**Material provided:**
-- ==== Sys2Proof/Certificates/Slice0/Obligations.lean ====
section
/-! DEFINITION. The statements about the part, for the provers. -/

open Sys2Proof Sys2Proof.Machine

/-! ### The machine as a whole -/

/-- A step runs the command at the front of the queue on the queue's rest; on an empty queue the part idles
(log 2, the model's choice). -/
def Obligations.StepRunsFrontCommand : Prop :=
  (∀ (c : Instr) (rest : List Instr) (s : State), s.pending = c :: rest →
    step s = exec c (s.setPending rest))
    ∧ ∀ s : State, s.pending = [] → step s = .next s

/-- Every command completes, whatever the state: none faults and none is refused, and none touches the queue
of waiting commands. That a command with nothing to do answers the same state is the model's choice (log 1), and
the queue is the model's own, kept by POWER_ON_RESET too (logs 7 and 20). -/
def Obligations.EveryCommandCompletes : Prop :=
  ∀ (c : Instr) (s : State), ∃ t : State, exec c s = .next t ∧ t.pending = s.pending

/-- POWER_ON_RESET makes the reset state, whatever the state was. The waiting commands and the level of
system-ready, an input of the part, stay (log 7, the model's choice). The reset state has, block by block, the
values that the spec states for a power-on reset, the defaults of the configuration record and of every table
entry among them (the level of system-ready, the contents of free hold blocks, what is on its way between
blocks, the held tick and the queue are the model's, logs 5, 6, 7 and 14, and are not stated here). -/
def Obligations.PowerOnResetRestores : Prop :=
  (∀ s : State, ∃ t : State, exec .powerOnReset s = .next t
    ∧ t = { State.reset with
            pending := s.pending
            sys := { State.reset.sys with ready := s.sys.ready } })
    ∧ State.reset.modeCtl = ⟨.pass, false, .idle, 0, none, none⟩
    ∧ State.reset.linePort = ⟨false, false⟩
    ∧ State.reset.guardPath.fifo = [] ∧ State.reset.guardPath.parsed = none
    ∧ State.reset.guardPath.listed = [0x333300000001, 0x01005E0000FB, 0x3333000000FB]
    ∧ (∀ e ∈ State.reset.matchTable,
        e = ⟨false, [none, none, none, none], .drop, 0, .drop, 0⟩)
    ∧ (∀ i ∈ State.reset.identities, i = ⟨false, .v4 0, false, false, false, 0, .ready, 0⟩)
    ∧ (∀ e ∈ State.reset.names, e = ⟨false, [], 0, 120, 0⟩)
    ∧ (∀ x ∈ State.reset.sessions,
        x =
          { valid := false, localId := 0, localPort := 0, remote := .v4 0, remotePort := 0, nextHop := 0
            snd := 0, rcv := 0, window := 0, idle := 4800, retry := 160, missLimit := 4, dataCls := 0
            endCls := 0, deadCls := 0, ts := none, state := .empty, miss := 0, lastPeer := 0
            probesSent := 0, acksSent := 0 })
    ∧ State.reset.probes = []
    ∧ (∀ x ∈ State.reset.reply.slots, x.state = .free)
    ∧ State.reset.reply.queue = [] ∧ State.reset.reply.notices = [] ∧ State.reset.reply.ipId = 0
    ∧ State.reset.arb = ⟨none, .system⟩
    ∧ State.reset.bank.tick = 0 ∧ State.reset.bank.elapsed = 0
    ∧ (∀ t ∈ State.reset.bank.timers, t = ⟨.stopped, 0, 1, none, .oneShot, false⟩)
    ∧ (∀ a ∈ State.reset.bank.alarms, a = ⟨false, 960, .oneShot, 1, .idle⟩)
    ∧ State.reset.wake.pressure = 0 ∧ State.reset.wake.pstate = .openState
    ∧ State.reset.wake.quiet = 0 ∧ State.reset.wake.deferred = 0 ∧ State.reset.wake.record = none
    ∧ State.reset.hold.records = [] ∧ State.reset.hold.freeBlocks.length = 64
    ∧ State.reset.hold.serial = 0 ∧ State.reset.hold.leadCount = 0
    ∧ State.reset.hold.leadSerial = none
    ∧ State.reset.sys.rx = [] ∧ State.reset.sys.fwd = [] ∧ State.reset.sys.tx = none
    ∧ State.reset.sys.last = .control
    ∧ State.reset.ctl.response = none
    ∧ State.reset.ctl.cfg =
        { hostMac := 0, vid := 0, pcp := 0, defaultHold := false, baseThreshold := 1, restraint := 5
          limW := 96, limS := 192, limL := 384, limH := 128, weights := [16, 16, 16, 16, 16, 16, 16, 16]
          quietInterval := 960, suppressDrop := false, wakeMode := .level, pulseWidth := 8, retryLimit := 3
          resumeWindow := 480, linkLostCls := 7, ttl := 64, hopLimit := 64, rehearsal := false
          namePort := 5353, group4 := 0xE00000FB, group6 := 0xFF0200000000000000000000000000FB
          extraMacs := [] }
    ∧ State.reset.ctl.counters = List.replicate 35 0
    ∧ Sizes State.reset

/-! ### The control unit -/

/-- SOFT_RESET, in every mode: every block takes the effects of R195, and then the response, status OK, is
placed in the buffer. Requests and notices on their way stay so (log 17, the model's choice), and a held tick
that completes a quiet interval is dropped (log 6, the model's choice). -/
def Obligations.SoftResetEffects : Prop :=
  ∀ (s : State) (f : Frame) (rest : List Frame), Offers s f rest 0x14 0 →
    exec .softReset s = .next
      (State.answered
        { pending := s.pending
          modeCtl := ⟨.pass, false, .idle, 0, none, none⟩
          linePort := s.linePort
          guardPath := ⟨[], none, s.guardPath.listed⟩
          matchTable := s.matchTable
          identities := s.identities.map fun i => { i with state := .ready, conflicts := 0 }
          names := s.names
          sessions := s.sessions.map fun x =>
            { x with
              state := if x.valid then .armed else .empty
              miss := 0
              lastPeer := (x.ts.map TsPart.echo).getD 0
              probesSent := 0
              acksSent := 0 }
          probes := []
          reply := ⟨s.reply.slots.map fun _ => Slot.empty, [], [], s.reply.ipId⟩
          arb := ⟨none, .system⟩
          bank :=
            { s.bank with
              timers := s.bank.timers.map fun t =>
                { t with state := .stopped, staged := none, outstanding := false }
              alarms := s.bank.alarms.map fun a => { a with state := .idle } }
          wake := ⟨0, .openState, 0, false, 0, none, s.wake.requests⟩
          hold := ⟨s.hold.pool, [], s.hold.serial, 0, none, .idle, []⟩
          sys := ⟨s.sys.ready, [], [], none, .control⟩
          ctl := s.ctl }
        f [] .ok [])

/-- IDENTIFY is answered in every mode and state with the sixteen fixed bytes, and nothing else changes but
the frame taken and the response placed. -/
def Obligations.IdentifyDescribesThePart : Prop :=
  ∀ (s : State) (f : Frame) (rest : List Frame), Offers s f rest 0x01 0 →
    exec .identify s = .next
      (s.answered f rest .ok
        [0x0B, 0x5C, 0x22, 0x14, 1, 48, 12, 4, 8, 4, 4, 64, 64, 1, 0, 16])

/-- READ_STATUS reports the state as it stands in the twenty bytes of 11.6, and then clears the link-lost
latch if the link is UP; nothing else changes. -/
def Obligations.ReadStatusReportsAndClearsLatch : Prop :=
  ∀ (s : State) (f : Frame) (rest : List Frame), Offers s f rest 0x02 0 →
    exec .readStatus s = .next
      ({ s with linePort := ⟨s.linePort.up, s.linePort.lost && !s.linePort.up⟩ }.answered f rest .ok
        (toBytes 1 s.modeCtl.mode.code ++ toBytes 1 s.modeCtl.sub.code
          ++ toBytes 1 (boolCode s.linePort.up) ++ toBytes 1 (boolCode s.linePort.lost)
          ++ toBytes 1 (boolCode s.sys.ready) ++ toBytes 1 s.wake.pstate.code
          ++ toBytes 2 s.wake.pressure ++ toBytes 1 s.wake.deferred
          ++ toBytes 1 s.hold.records.length ++ toBytes 1 s.hold.freeBlocks.length
          ++ toBytes 1 (boolCode s.wake.record.isSome) ++ toBytes 4 s.bank.tick.toNat
          ++ toBytes 4 s.bank.elapsed.toNat))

**Required action:**
The range runs from the line with "(s.answered f rest .ok" up to and including the line with "clears the link-lost" in the listing above; please write out exactly those lines and nothing more.

**Response to the exercise:**
      (s.answered f rest .ok
        [0x0B, 0x5C, 0x22, 0x14, 1, 48, 12, 4, 8, 4, 4, 64, 64, 1, 0, 16])

/-- READ_STATUS reports the state as it stands in the twenty bytes of 11.6, and then clears the link-lost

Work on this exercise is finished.